Collected data:
-- ==== Sys2Proof/Word.lean ====
section
/-! DEFINITION. The word types of CANLL: every value is unsigned (00_scope R12), and the three parameter widths
`CLK_W`, `CNT_W` and `TICK_W` are 32 (00_scope R11). -/

namespace Sys2Proof

/-- A 32-bit word: a command word, a counter, a clock frequency, a bit rate, a data word of the controller. -/
abbrev Word := BitVec 32

/-- One payload byte, or a code of `R_STATUS`. -/
abbrev Byte := BitVec 8

/-- A reading of the tick clock, or a number of ticks (60_exceptions R296). -/
abbrev Tick := BitVec 32

end Sys2Proof
end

WORK TO BE COMPLETED: From the preceding records, count the lines where "BitVec" occurs and reply with the number only.

YOUR RESPONSE: 3